/-- A jump not taken skips its operand (46 R222 to R225). -/
theorem jumpIf_advancesPc {cc : Cond} (hcc : condHolds cc s.f = false) : advancesPc 2 (jumpIf cc) s x :=
  ⟨s.setPc (s.pc + 2#16), by simp [jumpIf_next, hcc], rfl, by simp [jumpIf_next, hcc]⟩

theorem takesJump_jpCond (f : Flags) (cc : Cond) : takesJump f (.jpCond cc) = condHolds cc f := by cases cc <;> rfl

/-- A variant that takes no jump advances pc past its operand and reads it for nothing else. -/
theorem handler_advancesPc (mode : ZeroMode) (v : Variant) (hj : takesJump s.f v = false)
    (h : s.loadBytes v.format.operandWidth x = s.loadBytes v.format.operandWidth s.pc) :
    advancesPc v.format.operandWidth (handler mode v) s x := by
  cases v with
  | add src => exact alu_advancesPc (fun a y _ => add8 a y false) src (fun s => by simp [handler, addA]) h
  | adc src => exact alu_advancesPc add8 src (fun s => by simp [handler, adcA]) h
  | sub src => exact alu_advancesPc (fun a y _ => sub8 a y) src (fun s => by simp [handler, subA]) h
  | and src => exact alu_advancesPc (fun a y _ => logic .and a y) src (fun s => by simp [handler, logicA, writeAlu]) h
  | xor src => exact alu_advancesPc (fun a y _ => logic .xor a y) src (fun s => by simp [handler, logicA, writeAlu]) h
  | or src => exact alu_advancesPc (fun a y _ => logic .or a y) src (fun s => by simp [handler, logicA, writeAlu]) h
  | addHL p => exact advancesPc_zero rfl fun y => by simp [handler, addHl]
  | ldRegReg dst src => exact advancesPc_zero rfl fun y => by simp [handler, ldRegReg]
  | ldRegImm r => exact ldRegImm_advancesPc r h
  | ldRegIndHL r => exact load_advancesPc .indHL r h
  | ldAIndBC | ldAIndDE | ldAIndNN | ldhAIndC | ldhAIndN | ldAIndHLInc | ldAIndHLDec => exact load_advancesPc _ .a h
  | ldIndHLReg r => exact store_advancesPc .indHL r h
  | ldIndBCA | ldIndDEA | ldIndNNA | ldhIndCA | ldhIndNA | ldIndHLIncA | ldIndHLDecA => exact store_advancesPc _ .a h
  | ldIndHLImm => exact storeImm_advancesPc h
  | ldPairImm p => exact ldPairImm_advancesPc p h
  | ldIndNNSP => exact ldIndNNSP_advancesPc h
  | ldSPHL => exact advancesPc_zero rfl fun y => by simp [handler, ldSPHL]
  | push p => exact advancesPc_zero rfl fun y => by simp [handler, push]
  | pop p => exact advancesPc_zero rfl fun y => by simp [handler, pop]
  | jp => cases hj
  | jpCond cc => exact jumpIf_advancesPc ((takesJump_jpCond _ cc).symm.trans hj)
  | rlca | rrca | rla | rra => exact advancesPc_zero rfl fun y => by simp [handler, rotateA]
  | rlc t | rrc t | rl t | rr t | sla t | sra t | srl t =>
    exact advancesPc_zero rfl fun y => by simp [handler, shiftTgt]

/-- A jump taken overwrites pc with its operand, wherever the operand stood (46 R221). -/
theorem handler_setPc_of_takesJump (mode : ZeroMode) (v : Variant) (hj : takesJump s.f v = true)
    (h : s.loadBytes v.format.operandWidth x = s.loadBytes v.format.operandWidth s.pc) :
    handler mode v s = .next (s.setPc (s.readWord s.pc)) ∧
      handler mode v (s.setPc x) = .next (s.setPc (s.readWord s.pc)) := by
  cases v with
  | jp => exact ⟨rfl, by simp [handler, jump, State.readWord_eq_of_loadBytes_eq h]⟩
  | jpCond cc =>
    rw [takesJump_jpCond] at hj
    simp [handler, jumpIf_next, hj, State.readWord_eq_of_loadBytes_eq h]
  | _ => cases hj

end

/-- Settles O29: an instruction that jumps takes pc from its operand bytes, and any other only carries pc past them. -/
theorem pcIsNeverReadAsData : Obligations.PcIsNeverReadAsData := by
  unfold Obligations.PcIsNeverReadAsData
  intro i s pc h
  rw [exec_eq_handler, exec_eq_handler]
  cases hj : takesJump s.f i.variant with
  | true =>
    obtain ⟨ht, hu⟩ := handler_setPc_of_takesJump addHlZeroMode i.variant hj h
    exact ⟨_, _, ht, hu, fun _ => rfl, nofun⟩
  | false =>
    obtain ⟨t, ht, hpc, hu⟩ := handler_advancesPc addHlZeroMode i.variant hj h
    exact ⟨t, _, ht, hu, nofun, fun _ => ⟨hpc, rfl⟩⟩

end Sys2Proof.Machine
end

section
/-! Reading bytes and words back after a write (20 R51 to R54). -/

namespace Sys2Proof.Machine

theorem hiByte_eq_setWidth (w : Word) : hiByte w = (w >>> 8).setWidth 8 := rfl

theorem State.readWord_writeWord (s : State) (hm : s.mem.wf = true) (a w : Word) :
    (s.writeWord a w).readWord a = w := by
  rw [State.readWord, s.readByte_writeWord_hi hm, s.readByte_writeWord_lo hm, join_hi_lo]

theorem memKept_writeByte (s : State) (a : Word) (v : Byte) : memKept [a] s (s.writeByte a v) :=
  fun b hb => s.readByte_writeByte_ne a b v (by simpa using hb)

theorem memKept_writeWord (s : State) (a w : Word) : memKept [a, a + 1#16] s (s.writeWord a w) := by
  intro b hb
  obtain ⟨h0, h1⟩ : b ≠ a ∧ b ≠ a + 1#16 := by simpa using hb
  exact s.readByte_writeWord_ne a b w h0 h1

/-- Settles O21: read after write at the address and elsewhere; the other fields are untouched by definition. -/
theorem byteWriteThenRead : Obligations.ByteWriteThenRead := by
  unfold Obligations.ByteWriteThenRead
  exact fun s a v => ⟨fun hm => ⟨s.readByte_writeByte_same hm a v, s.writeByte_wf hm a v⟩,
    memKept_writeByte s a v, fun r _ => s.writeByte_reg a v r, rfl, rfl, rfl, rfl⟩

/-- Settles O22: the two bytes of a stored word lie at different addresses, 0xFFFF included, so neither write hides the
other. -/
theorem wordWriteThenRead : Obligations.WordWriteThenRead := by
  unfold Obligations.WordWriteThenRead
  refine ⟨fun s a => join_toNat _ _, fun s a w hm => ⟨?lo, ?hi, s.readWord_writeWord hm a w⟩, memKept_writeWord⟩
  case lo => rw [s.readByte_writeWord_lo hm, loByte_eq_setWidth]
  case hi => rw [s.readByte_writeWord_hi hm, hiByte_eq_setWidth]

end Sys2Proof.Machine
end

section
/-! What every handler does to memory: it writes the bytes it stores, in order, and nothing else (20 R57). -/

namespace Sys2Proof.Machine

/-- `s` after a byte write of each cell, in order. -/
def State.storeCells (s : State) : List (Word × Byte) → State
  | [] => s
  | c :: cs => (s.writeByte c.1 c.2).storeCells cs

theorem State.storeCells_wf (s : State) (hm : s.mem.wf = true) (cs : List (Word × Byte)) :
    (s.storeCells cs).mem.wf = true := by
  induction cs generalizing s with
  | nil => exact hm
  | cons c cs ih => exact ih _ (s.writeByte_wf hm c.1 c.2)

theorem memKept_storeCells (s : State) (cs : List (Word × Byte)) : memKept (cs.map Prod.fst) s (s.storeCells cs) := by
  induction cs generalizing s with
  | nil => exact fun a _ => rfl
  | cons c cs ih =>
    intro a ha
    obtain ⟨hc, hcs⟩ : a ≠ c.1 ∧ a ∉ cs.map Prod.fst := List.ne_and_not_mem_of_not_mem_cons ha
    exact (ih (s.writeByte c.1 c.2) a hcs).trans (s.readByte_writeByte_ne c.1 a c.2 hc)

/-- Cells at distinct addresses do not overwrite each other. -/
theorem State.readByte_storeCells (s : State) (hm : s.mem.wf = true) {cs : List (Word × Byte)}
    (hcs : (cs.map Prod.fst).Nodup) {c : Word × Byte} (hc : c ∈ cs) : (s.storeCells cs).readByte c.1 = c.2 := by
  induction cs generalizing s with
  | nil => cases hc
  | cons d cs ih =>
    obtain ⟨hd, hnodup⟩ := List.nodup_cons.mp hcs
    cases hc with
    | head => exact (memKept_storeCells _ cs c.1 hd).trans (s.readByte_writeByte_same hm c.1 c.2)
    | tail _ hc => exact ih _ (s.writeByte_wf hm d.1 d.2) hnodup hc

theorem State.readByte_of_mem_eq {s t : State} (h : t.mem = s.mem) (a : Word) : t.readByte a = s.readByte a := by
  rw [State.readByte, State.readByte, h]

/-- The addresses an instruction stores to are distinct: a stored word's second address is the next one. -/
theorem storedAt_nodup (s : State) (v : Variant) : (storedAt s v).Nodup := by
  cases v with
  | ldIndNNSP | push p => simp [storedAt, storedBytes, wordCells, (add_one_ne _).symm]
  | rlc t | rrc t | rl t | rr t | sla t | sra t | srl t =>
    cases t with
    | reg r => exact List.nodup_nil
    | indHL => exact List.nodup_singleton _
  | _ => simp [storedAt, storedBytes]

/-- The operation answers a next state whose memory is that of `s` after the writes `cs`. -/
def storesCells (cs : List (Word × Byte)) (op : State → Result) (s : State) : Prop :=
  ∃ t, op s = .next t ∧ t.mem = (s.storeCells cs).mem

theorem storesCells_nil_of_aluLeaves {op : State → Result} {r : AluResult} {src : Src8} {s : State}
    (h : ∃ t, op s = .next t ∧ AluLeaves r src s t) : storesCells [] op s :=
  h.imp fun _ ⟨ht, hl⟩ => ⟨ht, hl.mem⟩

theorem rotateA_storesCells (op : ShiftOp) (s : State) : storesCells [] (rotateA op) s := by
  obtain ⟨t, ht, -, -, -, -, -, hmem, -⟩ := rotateA_next op s
  exact ⟨t, ht, hmem⟩

theorem shiftTgt_reg_storesCells (op : ShiftOp) (r : Reg8) (s : State) : storesCells [] (shiftTgt op (.reg r)) s := by
  obtain ⟨t, ht, -, -, -, -, -, hmem, -⟩ := shiftTgt_reg_next op r s
  exact ⟨t, ht, hmem⟩

theorem shiftTgt_indHL_storesCells (op : ShiftOp) (s : State) :
    storesCells (shiftCell op s) (shiftTgt op .indHL) s := by
  obtain ⟨t, ht, hmem, -⟩ := shiftTgt_indHL_next op s
  exact ⟨t, ht, hmem⟩

theorem load_storesCells (m : Mode) (r : Reg8) (s : State) : storesCells [] (load m r) s := by
  obtain ⟨t, ht, -, -, -, -, -, hmem, -⟩ := load_next m r s
  exact ⟨t, ht, hmem⟩

theorem store_storesCells (m : Mode) (r : Reg8) (s : State) :
    storesCells [((effAddr m s).1, s.reg r)] (store m r) s := by
  obtain ⟨t, ht, -, -, -, -, -, hmem, -⟩ := store_next m r s
  exact ⟨t, ht, hmem⟩

theorem push_storesCells (p : Pair) (s : State) : storesCells (wordCells (s.sp - 2#16) (s.pair p)) (push p) s := by
  obtain ⟨t, ht, rfl, -⟩ := push_next p s
  exact ⟨_, ht, rfl⟩

/-- Each variant's handler writes to memory the bytes it stores and no other (20 R57). -/
theorem handler_storesCells (mode : ZeroMode) (v : Variant) (s : State) :
    storesCells (storedBytes s v) (handler mode v) s := by
  cases v with
  | add src => exact storesCells_nil_of_aluLeaves (addA_next src s)
  | adc src => exact storesCells_nil_of_aluLeaves (adcA_next src s)
  | sub src => exact storesCells_nil_of_aluLeaves (subA_next src s)
  | and src | xor src | or src => exact storesCells_nil_of_aluLeaves (logicA_next _ src s)
  | rlca | rrca | rla | rra => exact rotateA_storesCells _ s
  | rlc t | rrc t | rl t | rr t | sla t | sra t | srl t =>
    cases t with
    | reg r => exact shiftTgt_reg_storesCells _ r s
    | indHL => exact shiftTgt_indHL_storesCells _ s
  | ldRegIndHL r => exact load_storesCells .indHL r s
  | ldAIndBC | ldAIndDE | ldAIndNN | ldhAIndC | ldhAIndN | ldAIndHLInc | ldAIndHLDec => exact load_storesCells _ .a s
  | ldIndHLReg r => exact store_storesCells .indHL r s
  | ldIndBCA | ldIndDEA | ldIndNNA | ldhIndCA | ldhIndNA | ldIndHLIncA | ldIndHLDecA => exact store_storesCells _ .a s
  | push p => exact push_storesCells p s
  | jpCond cc => exact ⟨_, jumpIf_next cc s, State.setPc_mem ..⟩
  | ldIndHLImm | ldIndNNSP => exact ⟨_, rfl, rfl⟩
  | addHL p | ldRegReg dst src | ldRegImm r | ldPairImm p | ldSPHL | pop p | jp =>
    exact ⟨_, rfl, by simp [storedBytes, State.storeCells]⟩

TASK TO CARRY OUT – Taking the material above, extract exactly and only the lines from the line with "(s.writeWord a w).readWord a = w := by" to the line with "by definition. -/", inclusive of both.

TASK ANSWER –
    (s.writeWord a w).readWord a = w := by
  rw [State.readWord, s.readByte_writeWord_hi hm, s.readByte_writeWord_lo hm, join_hi_lo]

theorem memKept_writeByte (s : State) (a : Word) (v : Byte) : memKept [a] s (s.writeByte a v) :=
  fun b hb => s.readByte_writeByte_ne a b v (by simpa using hb)

theorem memKept_writeWord (s : State) (a w : Word) : memKept [a, a + 1#16] s (s.writeWord a w) := by
  intro b hb
  obtain ⟨h0, h1⟩ : b ≠ a ∧ b ≠ a + 1#16 := by simpa using hb
  exact s.readByte_writeWord_ne a b w h0 h1

/-- Settles O21: read after write at the address and elsewhere; the other fields are untouched by definition. -/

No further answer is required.